Who Should Use Devin
Devin makes sense if you:
- Have well-defined, long-horizon engineering tasks (multi-file features, research spikes, automated testing)
- Work at a team with capacity to carefully review AI output before merging or deploying
- Want to explore autonomous agent workflows and have budget for iteration
- Are building or evaluating AI agent infrastructure and need real data on autonomous coding
Devin is probably not right if you:
- Need fast, tight feedback loops for everyday coding tasks — Cursor or Claude Code serve this better
- Are a solo developer on a budget — the individual tier's compute limits constrain heavy use
- Work on high-stakes database or infrastructure tasks without dedicated engineering review capacity
- Want IDE integration (autocomplete, inline suggestions, diff views) — Devin is a remote agent, not an IDE plugin
For developers evaluating the broader category of agentic AI coding tools, our Replit Agent review covers a cloud-based alternative with a different autonomy model and pricing structure.
FAQ
Is Devin AI worth the cost?
For engineering teams with well-defined long-horizon tasks and the capacity to review AI output — yes, Devin is worth trialing. For individuals wanting quick coding assistance, Cursor or Claude Code offer better value per dollar and tighter feedback loops.

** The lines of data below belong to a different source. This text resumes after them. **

/-- Table 10.7 with R211, R214, R319 … R326 (STREAM_SETUP, STREAM_RELEASE, STREAM_QUERY, SHUTTER_CLOSE, SHUTTER_OPEN, SCENE_PLAN, SCENE_DECIDE_CONFIRM,
SCENE_DECIDE_CANCEL, IMAGE_LOAD, IMAGE_PROMOTE, IMAGE_DROP, IMAGE_INFO, HANDLE_ALLOC, HANDLE_FREE, JOB_CANCEL, SCHED_FIT) and SHADOW_PREFETCH, MODEL_PROMOTION: what each
does to handles, contexts, Shutters and images, and what it answers, once no shared check refuses it. A management request of the same arbitration
event comes first (R297). Which free entry and place firmware takes (log entry 168), what DETAIL a refused promotion shows, and that a pair's primary
names the next frame for it (log entry 165) are the model's. -/
def Obligations.WardenStreams : Prop := ∀ (s : State) (m : Fin 16) (ws : List Word) (h : Fin 256) (base : Nat) (img : Image) (ok ready : Bool),
  let c := s.hw.ctl
  let a := reqArg ws
  let can := fun (op : Nat) (k : Instr) (P : Ctl → Prop) => Starts c m op ws → CompletesCtl s (exec k s) P
  let tells := fun (st detail : Nat) (res : List Word) (d : Ctl) => Answered c d m ws st detail res ∧ Frame false [.mail] [] c d
  let x := fieldGet (a 0) 0 5
  let depth := fieldGet (a 0) 8 6
  let kind := c.kind x
  let slot := if kind = 1 then c.outSlot x else c.lineSlot x
  let size := depth * slot / 256
  let t := fieldGet (a 0) 0 1
  let act := fieldGet (a 0) 8 2
  let shutRegs := [R.phcShut 0, R.phcShut 1]
  let entry := fun (e : Nat) => [R.cnpHtW0 e, R.cnpHtW1 e, R.cnpHtW2 e]
  let zeroed := fun (key n : Nat) (u : State) => (∀ b, key ≤ b → b < key + n → u.hw.mem.rd b = 0) ∧
    ∀ b, (b < key ∨ key + n ≤ b) → u.hw.mem.rd b = s.hw.mem.rd b
  let owner := fieldGet (a 0) 0 8
  let dram := (a 0).getLsbD 8
  let units := (a 1).toNat
  let e := fieldGet (a 0) 0 8
  let j := fieldGet (a 0) 0 6
  let shadow := c.img.shadow
  let pairLead := c.paired = true ∧ c.isPrimary = true
  let due := c.img.promote = some (some m.val, none) ∧ c.running = true ∧ c.fwRun = true ∧ c.streamsQuiet = true ∧ c.img.prefetched = true ∧
    c.boundaryNow = true ∧ c.taken m = some ⟨ws, none, true⟩ ∧ reqOp ws = 0x0202
  (x < 24 → c.on (F.stcCtrlArm x) = false → kind ≤ 1 → (if kind = 1 then 10 ≤ depth ∧ depth ≤ 32 else 8 ≤ depth) → x ∉ c.img.setup →
    mget 0 c.ports.stcWritten x % 8 = 7 → 1 ≤ size → size ≤ 32768 → ∀ h' b f, c.entryPick h = some h' → c.placePick base size = some b →
    c.freePair x = some f → c.get (F.cnpHtW0Owner h') ≠ 0x80 → Starts c m 0x0101 ws → Completes (exec (.streamSetup m h base) s) (fun u =>
      let d := u.hw.ctl
      u.pending = s.pending ∧ d.get (F.stcRingHandle x) = h' ∧ d.get (F.stcRingDepth x) = depth ∧ d.get (F.stcRingSem x) = f ∧
      d.on (F.cnpHtW0Valid h') = true ∧ d.get (F.cnpHtW0Owner h') = 1 + x ∧ d.hBase h' = b * 256 ∧ d.hSize h' = size * 256 ∧
      d.img.setup = c.img.setup ++ [x] ∧ zeroed (canopyKey (b * 256)) (size * 256) u ∧
      Answered c d m ws stOk 0 [w32 (h' + 256 * f), w32 slot] ∧ Frame false [.mail, .img, .hng, .out] (R.stcRing x :: R.cnpClrPending :: entry h') c d ∧
      (¬(c.paired = true ∧ c.isPrimary = true) → d.hng = c.hng ∧ d.out = c.out))) ∧
  (x < 24 → c.on (F.stcCtrlArm x) = false → mget 0 c.ports.stcWritten x % 8 ≠ 7 → can 0x0101 (.streamSetup m h base) (tells stBadArg 4 [])) ∧
  (∀ r t', exec (.unitReqHoldOff true r.unit r.action r.check r.reason r.exp) s = .next t' → Starts c m 0x0104 ws →
    (act = 2 → exec (.shutterOpen m (some r)) s = exec (.shutterOpen m none) t') ∧
    (act ≠ 2 → exec (.shutterClose m (some r)) s = exec (.shutterClose m none) t')) ∧
  (x < 24 → c.on (F.stcCtrlArm x) = true → can 0x0101 (.streamSetup m h base) (tells stBadArg 4 []) ∧ can 0x0102 (.streamRelease m) (tells stBadArg 4 [])) ∧
  (x < 24 → c.on (F.stcCtrlArm x) = false → x ∈ c.img.setup → Starts c m 0x0102 ws → Completes (exec (.streamRelease m) s) (fun u =>
    u.hw.ctl.img.setup = c.img.setup.filter (· != x) ∧ Answered c u.hw.ctl m ws stOk 0 [] ∧ u.pending = s.pending)) ∧
  (x < 24 → can 0x0103 (.streamQuery m) (fun d => ∃ tiles bl crit, tells stOk 0 [c.rd (R.stcSched x), tiles, bl, crit, c.rd (R.stcStatus x)] d)) ∧
  (act = 1 → can 0x0104 (.shutterClose m none) (fun d => d.on (F.phcShutClosed t) = true ∧ d.get (F.phcShutHold t) = c.get (F.phcShutHold t) ∧
    (c.on (F.phcShutClosed t) = false → d.get (F.phcShutCause t) = 0 ∧ d.diag.alert.getLsbD 3 = true) ∧ d.hostShut t = true ∧
    Answered c d m ws stOk 0 [] ∧ Frame false [.mail, .ras, .log] shutRegs c d)) ∧
  (act ≠ 1 → act ≠ 2 → can 0x0104 (.shutterClose m none) (tells stBadArg 3 [])) ∧
  (act = 2 → c.on (F.phcShutHold t) = true → can 0x0104 (.shutterOpen m none) (tells stRevoked 2 [])) ∧
  (act = 2 → c.on (F.phcShutHold t) = false → can 0x0104 (.shutterOpen m none) (fun d => d.on (F.phcShutClosed t) = (c.hng.hold391 && c.on (F.phcShutClosed t)) ∧
    d.hostShut t = false ∧ Answered c d m ws stOk 0 [] ∧ Frame false [.mail, .ras, .log] shutRegs c d)) ∧
  (x < 24 → kind ≠ 0 → can 0x0105 (.scenePlan m) (tells stBadArg 3 [])) ∧
  (x < 24 → kind = 0 → (a 0).getLsbD 16 = false → c.fab.specRun = none → can 0x0105 (.scenePlan m) (fun d => (d.vc x).scenePlan = none ∧
    Answered c d m ws stOk 0 [] ∧ Frame false [.mail, .vid] [] c d)) ∧
  (x < 24 → kind = 0 → (a 0).getLsbD 16 = true → shadow = none → can 0x0105 (.scenePlan m) (tells stBadArg 5 [])) ∧
  (x < 24 → kind = 0 → (a 0).getLsbD 16 = true → ∀ im, shadow = some im → imgHasSlot im (fieldGet (a 0) 8 8) = true →
    (∀ y < 24, c.armedAs y 0 = true → c.kind y = 0 → imgHasSlot im (c.get (F.stcSchedModel y)) = true) → can 0x0105 (.scenePlan m) (fun d =>
      (d.vc x).scenePlan = some (fieldGet (a 0) 8 8) ∧ (∀ i, i ≠ x → d.vc i = c.vc i) ∧ Answered c d m ws stOk 0 [] ∧ Frame false [.mail, .vid] [] c d)) ∧
  (c.img.promote = none → act = 1 → x < 24 → ∀ sl im, (c.vc x).scenePlan = some sl → shadow = some im →
    (c.mode = 2 → ready = false → can 0x0106 (.sceneDecideConfirm m ready) (tells stBadArg 5 [])) ∧
    (c.planFits im x sl = true → (c.mode = 2 → ready = true) → can 0x0106 (.sceneDecideConfirm m ready) (fun d => d.img = { c.img with promote := some (some m.val, some (x, sl)) } ∧
      Begun c d m ws ∧ Frame false [.mail, .img] [] c d)) ∧
    (c.planFits im x sl = false → (c.mode = 2 → ready = true) → c.specOn = false → can 0x0106 (.sceneDecideConfirm m ready) (tells stBadArg 9 []))) ∧
  (act = 2 → c.fab.specRun.map (·.1) ≠ some x → can 0x0106 (.sceneDecideCancel m) (tells stBadArg 4 [])) ∧
  (act = 2 → c.fab.specRun.map (·.1) = some x → Starts c m 0x0106 ws → Completes (exec (.sceneDecideCancel m) s) (fun u => let d := u.hw.ctl
    u.pending = s.pending ∧ d.fab.specRun = none ∧ (∀ k, ∀ y ∈ mget [] d.fab.queues k, y.spec = false) ∧
    (∀ q < 136, ∀ y, (d.core q).task = some y → y.spec = false) ∧ Answered c d m ws stOk 0 [d.frameNow])) ∧
  (hostAddr ws 0 % 64 = 0 → ok = true → c.host.linkUp = true → (c.mode = 2 → img.id.getLsbD 0 = c.on F.hngPairStatusPairId) →
    (∀ k, k ≠ 6 → c.imgCheck img (a 2).toNat = some k → can 0x0201 (.imageLoad m img ok) (tells stBadArg (0x100 + k) [])) ∧
    (c.imgCheck img (a 2).toNat = none → c.img.cur = none → Starts c m 0x0201 ws → Completes (exec (.imageLoad m img ok) s) (fun u =>
      u.pending = s.pending ∧ u.hw.ctl.img.cur = some img ∧ u.hw.ctl.host.epImage = c.host.epImage + 1 ∧
      Answered c u.hw.ctl m ws stOk 0 [img.id, 0])) ∧
    (c.imgCheck img (a 2).toNat = none → c.img.cur.isSome = true → c.img.promote = none → Starts c m 0x0201 ws → Completes (exec (.imageLoad m img ok) s) (fun u =>
      u.pending = s.pending ∧ u.hw.ctl.img.shadow = some img ∧ u.hw.ctl.img.cur = c.img.cur ∧ u.hw.ctl.img.prefetched = false ∧
      Answered c u.hw.ctl m ws stOk 0 [img.id, 1]))) ∧
  (c.img.promote = none → shadow = none → can 0x0202 (.imagePromote m ready) (tells stBadArg 5 [])) ∧
  (c.img.promote = none → shadow.isSome = true → (c.mode = 2 → ready = true) → can 0x0202 (.imagePromote m ready) (fun d =>
    d.img = { c.img with promote := some (some m.val, none) } ∧ Begun c d m ws ∧ Frame false [.mail, .img] [] c d)) ∧
  ((a 0).getLsbD 0 = true → ∀ im, c.img.cur = some im → (∀ y < 24, c.armedAs y 0 = false) → Starts c m 0x0203 ws →
    Completes (exec (.imageDrop m) s) (fun u => u.pending = s.pending ∧ u.hw.ctl.img.cur = none ∧ u.hw.ctl.img.shadow = shadow ∧
      u.hw.ctl.host.epImage = c.host.epImage + 1 ∧ Answered c u.hw.ctl m ws stOk 0 [])) ∧
  ((a 0).getLsbD 0 = false → c.img.promote = none → shadow.isSome = true → Starts c m 0x0203 ws → Completes (exec (.imageDrop m) s) (fun u =>
    u.pending = s.pending ∧ u.hw.ctl.img.shadow = none ∧ u.hw.ctl.img.cur = c.img.cur ∧ Answered c u.hw.ctl m ws stOk 0 [])) ∧
  (∀ im, (if (a 0).getLsbD 0 then shadow else c.img.cur) = some im → can 0x0204 (.imageInfo m) (fun d => ∃ slots, tells stOk 0 [im.id,
    w32 (im.codeSz + 256 * im.resSz + 65536 * im.lcbMin + 16777216 * im.part), slots] d)) ∧
  (0x40 ≤ owner → owner ≤ 0x80 → 1 ≤ units → units ≤ 32768 → ¬(owner = 0x80 ∧ dram = true) → c.allocWaits m h = false →
    (dram = true → c.dramFree (a 2).toNat units = true) → ∀ h' b, c.entryPick h = some h' → c.get (F.cnpHtW0Owner h') ≠ 0x80 →
    (if dram then some (a 2).toNat else c.placePick base units) = some b → (nth 0 ws 0).getLsbD 24 = false → Starts c m 0x0301 ws →
    Completes (exec (.handleAlloc m h base) s) (fun u => let d := u.hw.ctl
      u.pending = s.pending ∧ d.on (F.cnpHtW0Valid h') = true ∧ d.get (F.cnpHtW0Owner h') = owner ∧ d.on (F.cnpHtW0Target h') = dram ∧
      d.on (F.cnpHtW0Busy h') = dram ∧ d.get (F.cnpHtW0Epoch h') = (c.get (F.cnpHtW0Epoch h') + 1) % 65536 ∧ d.hBase h' = b * 256 ∧
      d.hSize h' = units * 256 ∧ zeroed (d.hKey h' 0) (units * 256) u ∧
      d.taken m = some ⟨ws, some (stOk, 0, d.epochOf (0x0600 + h'), [w32 h', w32 b]), true⟩ ∧
      Frame false [.mail, .cnp] (R.cnpClrPending :: R.dbgSat :: lcRegs ++ entry h') c d ∧ (dram = false → Frame false [.mail] (R.cnpClrPending :: entry h') c d))) ∧
  (c.allocWaits m h = true → exec (.handleAlloc m h base) s = .next s) ∧
  (c.on (F.cnpHtW0Valid e) = false → can 0x0302 (.handleFree m) (tells stRevoked 3 [])) ∧
  (c.on (F.cnpHtW0Valid e) = true → (c.get (F.cnpHtW0Owner e) < 0x40 ∨ 0x80 < c.get (F.cnpHtW0Owner e)) → can 0x0302 (.handleFree m) (tells stNotOwner 1 [])) ∧
  (c.on (F.cnpHtW0Valid e) = true → c.get (F.cnpHtW0Owner e) = 0x80 → c.on (F.cnpHtW0Target e) = false → c.hBase e + c.hSize e ≤ c.canopySpace →
    can 0x0302 (.handleFree m) (fun d => d.on (F.cnpHtW0Valid e) = false ∧ d.cnp = { c.cnp with revoked := c.cnp.revoked ++ [(canopyKey (c.hBase e), c.hSize e)] } ∧
      Answered c d m ws stOk 0 [] ∧ Frame false [.mail, .cnp] (entry e) c d)) ∧
  (c.job j = none → can 0x0303 (.jobCancel m) (tells stBadArg 4 [])) ∧
  (∀ jb, c.job j = some jb → can 0x0303 (.jobCancel m) (fun d => d.job j = some { jb with items := [], cancelled := true } ∧
    (∀ i, i ≠ j → d.job i = c.job i) ∧ (∀ k, ∀ y ∈ mget [] d.fab.queues k, y.owner ≠ 0x40 + j) ∧ Answered c d m ws stOk 0 [] ∧
    Frame false [.mail, .jobs, .fab] [] c d)) ∧
  ((if (a 0).getLsbD 16 then shadow else c.img.cur) = none → can 0x0304 (.schedFit m) (tells stBadArg 5 [])) ∧
  (∀ im md, (if (a 0).getLsbD 16 then shadow else c.img.cur) = some im → im.models.find? (fun y => y.slot == fieldGet (a 0) 0 8) = some md →
    0 < (a 3).toNat * fieldGet (a 4) 0 14 → can 0x0304 (.schedFit m) (fun d => ∃ b crit tiles,
      tells stOk 0 [b, w32 (620000000000 / ((a 3).toNat * fieldGet (a 4) 0 14)), crit, tiles] d)) ∧
  (∀ im, c.running = true → c.img.prefetched = false → shadow = some im → Completes (exec .shadowPrefetch s) (fun u => u.pending = s.pending ∧
    u.hw.ctl.img = { c.img with prefetched := true } ∧ (im.consts = [] → im.resident = [] → u.hw.mem = s.hw.mem) ∧
    (∀ y, im.consts = [y] → im.resident = [] → c.curHas y.handle = false → ∀ i < y.bytes.length,
      u.hw.mem.rd (c.hKey y.handle y.off + i) = nth 0 y.bytes i) ∧
    Frame false [.img, .cnp] (R.cnpClrPending :: R.dbgSat :: lcRegs) c u.hw.ctl)) ∧
  (due → ¬pairLead → shadow = none → CompletesCtl s (exec .modelPromotion s) (fun d => d.img = { c.img with promote := none } ∧
      Answered c d m ws stBadArg 0x107 [] ∧ Frame false [.img, .mail] [] c d)) ∧
  (due → pairLead → c.anyOut = true → c.hng.promAt = none → CompletesCtl s (exec .modelPromotion s) (fun d =>
    d.hng.promAt = some (c.frameNow + 1) ∧ Frame false [.hng, .out] [] c d)) ∧
  (c.boundaryNow = false ∨ c.streamsQuiet = false ∨ c.img.prefetched = false → exec .modelPromotion s = .next s) ∧
  (∀ im, due → ¬pairLead → shadow = some im → im.pools.all (poolOk im) = true → im.rings.all (ringOk im) = true → im.routes = [] →
    Completes (exec .modelPromotion s) (fun u => let d := u.hw.ctl
      u.pending = s.pending ∧ d.img.cur = some im ∧ d.img.shadow = none ∧ d.img.promote = none ∧ d.host.epImage = c.host.epImage + 1 ∧
      Answered c d m ws stOk 0 [d.frameNow]))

What is Devin's SWE-Bench score?
Devin scored 13.86% on SWE-Bench Verified, a benchmark of real GitHub issues from open-source repositories. This was a significant milestone when announced in March 2024. As of early 2026, models from Anthropic (Claude 3.7 Sonnet, ~49%), OpenAI (GPT-4o), and Google have surpassed this score on the same benchmark. Devin's score reflects its 2024 architecture; Devin 2.0 has improved but Cognition has not published updated SWE-Bench figures.
How much does Devin AI cost?
Devin 2.0 starts at $20/month for individual access. Team and enterprise plans require direct contact with Cognition AI. There is no permanent free tier, though the company has offered limited trials during product launches.
What is Devin AI's actual task completion rate?
Independent evaluations and community reports consistently suggest Devin successfully completes approximately 14–15% of complex real-world tasks autonomously without correction. For simpler, well-scoped tasks — straightforward feature additions, test generation, documentation — the success rate is meaningfully higher.
How does Devin AI compare to GitHub Copilot Agent Mode?
GitHub Copilot Agent Mode works inside VS Code with direct access to your open files and project context. It handles multi-file edits but operates within the IDE session. Devin runs as a fully remote autonomous agent with its own environment — better for long-horizon asynchronous tasks, slower for tight iteration. Both require human review of output.